Anyhow, my Lasik surgery was scheduled for Friday. Thursday was a rough day for me. I had so many emotions going through my head about the whole thing. It was scary on one level, since most of my life I've required something to help me see, and it's a nervous feeling to have the familiar go away. I had feelings of not being worthy of having a surgery like this. It was just a feeling I couldn't shake all day. It felt as if I didn't deserve to have something like this in my life. And then of course, there's the tremendous cost associated with it. Even though I'd planned it out via FSA, it's still a very large amount of money that was going solely toward me. These feelings really didn't shake until I had to take the pre-op vallum. I wasn't happy about having to take one. I've never even taken the gas with dental work. Too much of a control freak. But, although it didn't seem the vallum did very much more than make my tummy upset, it did take the edge off just enough. The actual surgery was more painful than I had anticipated. Well, actually I guess I hadn't thought of any pain at all. They use these suction things on your eyeballs at the beginning, and boy oh boy, that was not fun! The whole procedure only takes about 15 mins., though. I was really disappointed that Brian didn't want to go back there with me. He said it would gross him out. In that moment, I was very sad. It would've been nice to have his support. He was crappy with the support end of things with my knee surgery, too. I guess he's just so used to me being the one in charge or the strong one with everything, he doesn't know how to be that for me. In that moment, I thought of what a friend had told me about a "2nd husband (not really another one, but an emotional one," and I thought she might be on to something here. I could've used one in that moment. Anyway, the surgery was in the morning, so I was really glad to have it out of the way. It ended up being a very long day, though. There was a lot of discomfort, and it was near impossible to keep my eyes open. I kept wondering if it was a smart idea to have an "elective" surgery.
Early the next morning, I had a follow up with the eye surgeon. One of my eyes is exceptionally red, but he said it's due to dryness. I now use the artificial tears every hour. It's getting a little bit better, but it still burns a bit. My vision was pretty good yesterday, it just comes in and out a bit, which is normal. I can see far away really well, but I have to come right up on a sign to be able to read it when in a car. For now, the movement effects how I see. Physically and emotionally I was doing a ton better yesterday, though. One of my suppliers had given up tickets to an air show, along with their VIP tent. The boys were all going to go, and I decided to go, too, since I could be under cover. Also, our stupid landlord was showing the house again. So nice that he's trying to sell it while we're under lease. What a fuck. Anyway, I needed to be out of the house for that, anyway. So, we were gone all day. I really over did it. Not the smartest thing I've ever done, but it was a good day, except for how wiped I got.

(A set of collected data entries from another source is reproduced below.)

theorem exists_eq_of_onlyCore {n : Nat} {s t : State} (h : onlyCore n s t) :
    ∃ cores free, t = { s with cores := cores, free := free } :=
  ⟨t.cores, t.free, (congrArg (fun v : State => { v with cores := t.cores, free := t.free }) h.1 :)⟩

/-- QPUSH of a core at an instruction, up to the fill of its instruction cache that its fetch may make. -/
theorem exec_qpush_alone {s : State} {n : Core} {rs1 rs2 : GReg} (rd : GReg) (hat : s.atInstr n = true)
    (hd : s.drained n = true) (hr : rangeReadable (s.g n rs2).toNat 8 = true)
    (hc : s.clean (s.g n rs2).toNat 8 = true)
    (h : TakesPush s (s.g n rs1).toNat (s.itemAt (s.g n rs2))) :
    ∃ s0 t, onlyCore n s s0 ∧ t = (s0.afterPush (s.g n rs1).toNat (s.itemAt (s.g n rs2))).retire n rd 0 ∧
      exec (.qpush ⟨n.val, by omega⟩ rd rs1 rs2 none) s = .next t ∧ retiredWith n rd 0 s t := by
  obtain ⟨s0, hs0, ho, hcore, hn⟩ := scalar_atInstr_core
    (fun t => if n.val = coreBs then t.illegal n else qpush n rd rs1 rs2 none t) hat
  obtain ⟨-, hrun, -, -⟩ := atInstr_run s n hat
  have ⟨hst, _⟩ := ho
  have hg (r : Nat) : s0.g n r = s.g n r := by rw [State.g, hcore]; rfl
  have hitem : s0.itemAt (s.g n rs2) = s.itemAt (s.g n rs2) :=
    (congrArg (fun v : State => v.itemAt (s.g n rs2)) hst :)
  have h0 := h.of_onlyCore ho
  have hpush : qpush n rd rs1 rs2 none s0 =
      (s0.afterPush (s.g n rs1).toNat (s.itemAt (s.g n rs2))).retire n rd 0 := by
    have hd0 : s0.drained n = true := by rw [State.drained, hcore]; exact hd
    have hc0 : s0.clean (s.g n rs2).toNat 8 = true := by rw [← hst] at hc; exact hc
    have := qpush_alone (s := s0) (n := n) (rs1 := rs1) (rs2 := rs2) rd hd0
    rw [hg, hg, hitem] at this
    exact this hr hc0 h0
  have honly := h0.hiveOnly_afterPush
  have hw := noneWaits_retire (n := n) rd 0 (honly.noneWaits.trans hn)
    ((honly.run n).trans (by rw [hcore]; exact hrun))
  rw [if_neg (by have := n.isLt; unfold coreBs; omega), hpush, settled_noneWaits _ hw] at hs0
  exact ⟨s0, _, ho, rfl, congrArg Host.Outcome.next hs0, retiredWith_retire _ _ _
    ((honly.pc n).trans (by rw [hcore])) fun r => (honly.g n r).trans (hg r)⟩

/-- Settles O21: QPUSH acts on the state its fetch leaves, the item goes to a slot that the pool's sorted list
of slots in use does not hold, and the descriptor written reads back with the slot behind its tail. -/
theorem queuePushAppends : Obligations.QueuePushAppends := by
  unfold Obligations.QueuePushAppends
  intro n rd rs1 rs2 s hat hdr hcanon m q a d hread hclean hdesc hq hdescBank hslotBank hinit hflush hen hroom
    hlimit hkey hpool
  have hrising : rising s.hive.used = true := by
    simp only [State.canon, Bool.and_eq_true] at hcanon
    obtain ⟨⟨⟨-, hused⟩, -⟩, -⟩ := hcanon
    exact hused
  have htakes : TakesPush s q (s.itemAt (s.g n rs2)) := ⟨hq, hdesc, hdescBank, hslotBank, hinit, hflush, hen,
    hroom, hlimit, hkey, hrising, hpool, by simp [State.itemAt, State.rdBytes]⟩
  obtain ⟨s0, t, ho, ht, hexec, hret⟩ := exec_qpush_alone rd hat hdr hread hclean htakes
  have h0 := htakes.of_onlyCore ho
  obtain ⟨cores, free, rfl⟩ := exists_eq_of_onlyCore ho
  refine ⟨t, _, hexec, hret, h0.slot_lt, h0.slot_notMem, ?_⟩
  subst ht
  have hhive := h0.hive_afterPush
  exact ⟨(congrArg Hive.used hhive :), (congrArg Hive.queued hhive :), (congrArg Hive.svc hhive :),
    fun k hk => (h0.rd8_afterPush_slot hk).trans (getD_itemAt s _ hk), h0.desc_afterPush.trans (pushed_eq d _),
    h0.nextSlot_afterPush, h0.flag_afterPush, h0.htask_afterPush, fun k => h0.rd8_afterPush_elsewhere⟩

end Sys2Proof.Machine
end
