-- ==== Sys2Proof/Syntax.lean ====
section
/-! DEFINITION. The commands of the JX8128: one constructor of `Instr` for every row of spec/opcode_table.json, with the
operands the row's rule gives the command. A command comes from outside the model: a register write, a dictionary or mailbox
request, a message that arrives, an edge on a pin, an instruction a core or a Turret context executes, or a happening of a
unit's own time. -/

namespace Sys2Proof

/-- The two sides of the module (R22, R23). -/
inductive Side where
  | host | field
deriving DecidableEq, Repr

/-- The routes of dictionary requests, in the order of the DIC_ROUTE_EN bits (R79), and the own requests of the firmware of each Spire
core. -/
inductive Route where
  | vlp | can0 | can1 | pcie | qspi | par | spire (n : Fin 2)
deriving DecidableEq, Repr

/-- Who makes a register write: a core's store (R55), the PCIe direct window (R75), a field data mover (R261) or a dictionary
WRITE on a route with a session handle (R53). -/
inductive Writer where
  | keep
  | spire (n : Fin 2)
  | pcie
  | mover (n : Fin 16)
  | dict (r : Route) (session : BitVec 8)
deriving DecidableEq, Repr

/-- A dictionary request as the service receives it (R57). `whole` says that CHK, LEN and the frame's length agree (R59
check 1). -/
structure Req where
  route : Route
  slot : Fin 4
  whole : Bool
  tag : BitVec 16
  handle : BitVec 8
  index : BitVec 16
  sub : BitVec 8
  session : BitVec 8
  arg : BitVec 32
  data : List Byte
deriving DecidableEq, Repr

/-- A barrier frame as a receiver sees it (R418, R420): whether SOM, EOM and every character were sound, and the bytes from
TYPE to CRC. -/
structure LinkFrame where
  sound : Bool
  bytes : List Byte
deriving DecidableEq, Repr

/-- The IPv4 and UDP headers of a received VLP frame (R449). -/
structure UdpHdr where
  src : BitVec 32
  /-- The destination address. -/
  dst : BitVec 32
  srcPort : BitVec 16
  dstPort : BitVec 16
  /-- The IPv4 header checksum, and the UDP checksum where it is not zero, are right. -/
  sums : Bool
deriving DecidableEq, Repr

/-- An Ethernet frame that carries VLP, as the MAC hands it up: the source address, whether it is VLAN-tagged (R442), the stamp of its
start-of-frame delimiter in host line time before NET_PORT_LAT_RX (R443), the R-TAG's sequence number (R448), the EtherType of a raw
frame or the IPv4 and UDP headers (R449), and the payload without the MAC's padding. -/
structure VlpFrame where
  src : BitVec 48
  tagged : Bool
  stamp : BitVec 64
  rtag : Option (BitVec 16)
  ethertype : BitVec 16
  udp : Option UdpHdr
  pdu : List Byte
deriving DecidableEq, Repr

/-- A received 802.1AS sync with its follow-up: the origin time plus corrections in ns, and the stamp of its arrival in host
line time before NET_PORT_LAT_RX (R443). -/
structure SyncMsg where
  domain : Byte
  origin : BitVec 64
  stamp : BitVec 64
deriving DecidableEq, Repr

/-- A received 802.1AS announce: the fields the best master clock algorithm compares. -/
structure AnnounceMsg where
  domain : Byte
  prio1 : Byte
  quality : BitVec 32
  prio2 : Byte
  gm : BitVec 64
  steps : BitVec 16
  src : BitVec 80
deriving DecidableEq, Repr

/-- Which counters a network CNT_CLR write names (R476). -/
inductive NetClr where
  | net
  | port (m : Fin 4)
  | cb
deriving DecidableEq, Repr

/-- The PCIe window an access uses: the mailbox window BAR0 or the direct window BAR2 (R74). -/
inductive Bar where
  | bar0 | bar2
deriving DecidableEq, Repr

/-- A shadowed octet object (R275). -/
inductive PwmShadow where
  | period
  | duty (j : Fin 8)
  | phase (j : Fin 8)
  | pairOvr (i : Fin 4)
deriving DecidableEq, Repr

/-- What the ECC checks of an instruction of a core found: nothing, a corrected error, or an uncorrectable one in the fetch or
in the load (R370). -/
inductive CoreEcc where
  | clean | corrected | fetchFatal | dataFatal
deriving DecidableEq, Repr

/-- What the ECC check of a fetched Turret word found (R325). -/
inductive Fetch where
  | clean | corrected | fatal
deriving DecidableEq, Repr

/-- An evaluation of an axis, and whether a read of its node found an error that ECC corrected (R197, R211). -/
structure AxVisit where
  axis : Fin 128
  ecc : Bool
deriving DecidableEq, Repr

/-- What may trip an octet: class B when `clsB`; the input has stood at `v`, in 1/256 of a threshold step, for `n` ticks (R294,
R300). -/
structure TripIn where
  clsB : Bool
  v : BitVec 16
  n : Byte
deriving DecidableEq, Repr

/-- A pin that has differed from its command: the octet's channel, and for how many ticks (R314). -/
structure PinDiff where
  chan : Fin 8
  n : BitVec 16
deriving DecidableEq, Repr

So, here we are to Sunday. I'm back to being totally pooped. I'm sure it's because I over did it yesterday. I have to sleep with a mask over my eyes, and I think it's why I had such terrible nightmares last night. I was watching everything unfold in the nightmare through plastic bars. It was crazy. It didn't allow for much peaceful sleep. After only being up for an hour, I was taking a nap. My eyes are super heavy today. In fact, I think I'll be taking another soon. You're supposed to really take it easy for the first 72 hours anyway. Hopefully I'll have a lot more energy for tomorrow, when I go back to work.
Through all of this, my diet certainly hasn't been as good. I've been really sick to my stomach, and making it feel better with different carbs. I have had smoothies all 3 mornings, though, so I'm not doing absolutely terrible. I had one small Sprite the morning of the surgery, and last night I was dragging so bad, before we headed for home, that I had a small Diet Coke (which tasted like shit). So, in essence I really am still off the soda. Becasue of my diet the past few days, I don't feel like there's going to be much of a loss if any tomorrow, but I'll be okay with that. In the past, I would've used this as an excuse to eat a lot of terrible food. I think I'll be able to start exercising at the end of the week, too. For now, you're not supposed to get sweat into the eyes. Plus, I think the motion would really do a number on my tummy.
Anyway, that's all to report for now. I hope you guys have all enjoyed your weekend. Oh, and I do have fantastic news: my friend Gerry was able to take a couple of steps on Thurs. I will continue to be inspired by him and his work ethic.
P.S. I've added a couple of recipes, inc. the green juice that I've been drinking a lot of lately. You'll love yourself for drinking this thing.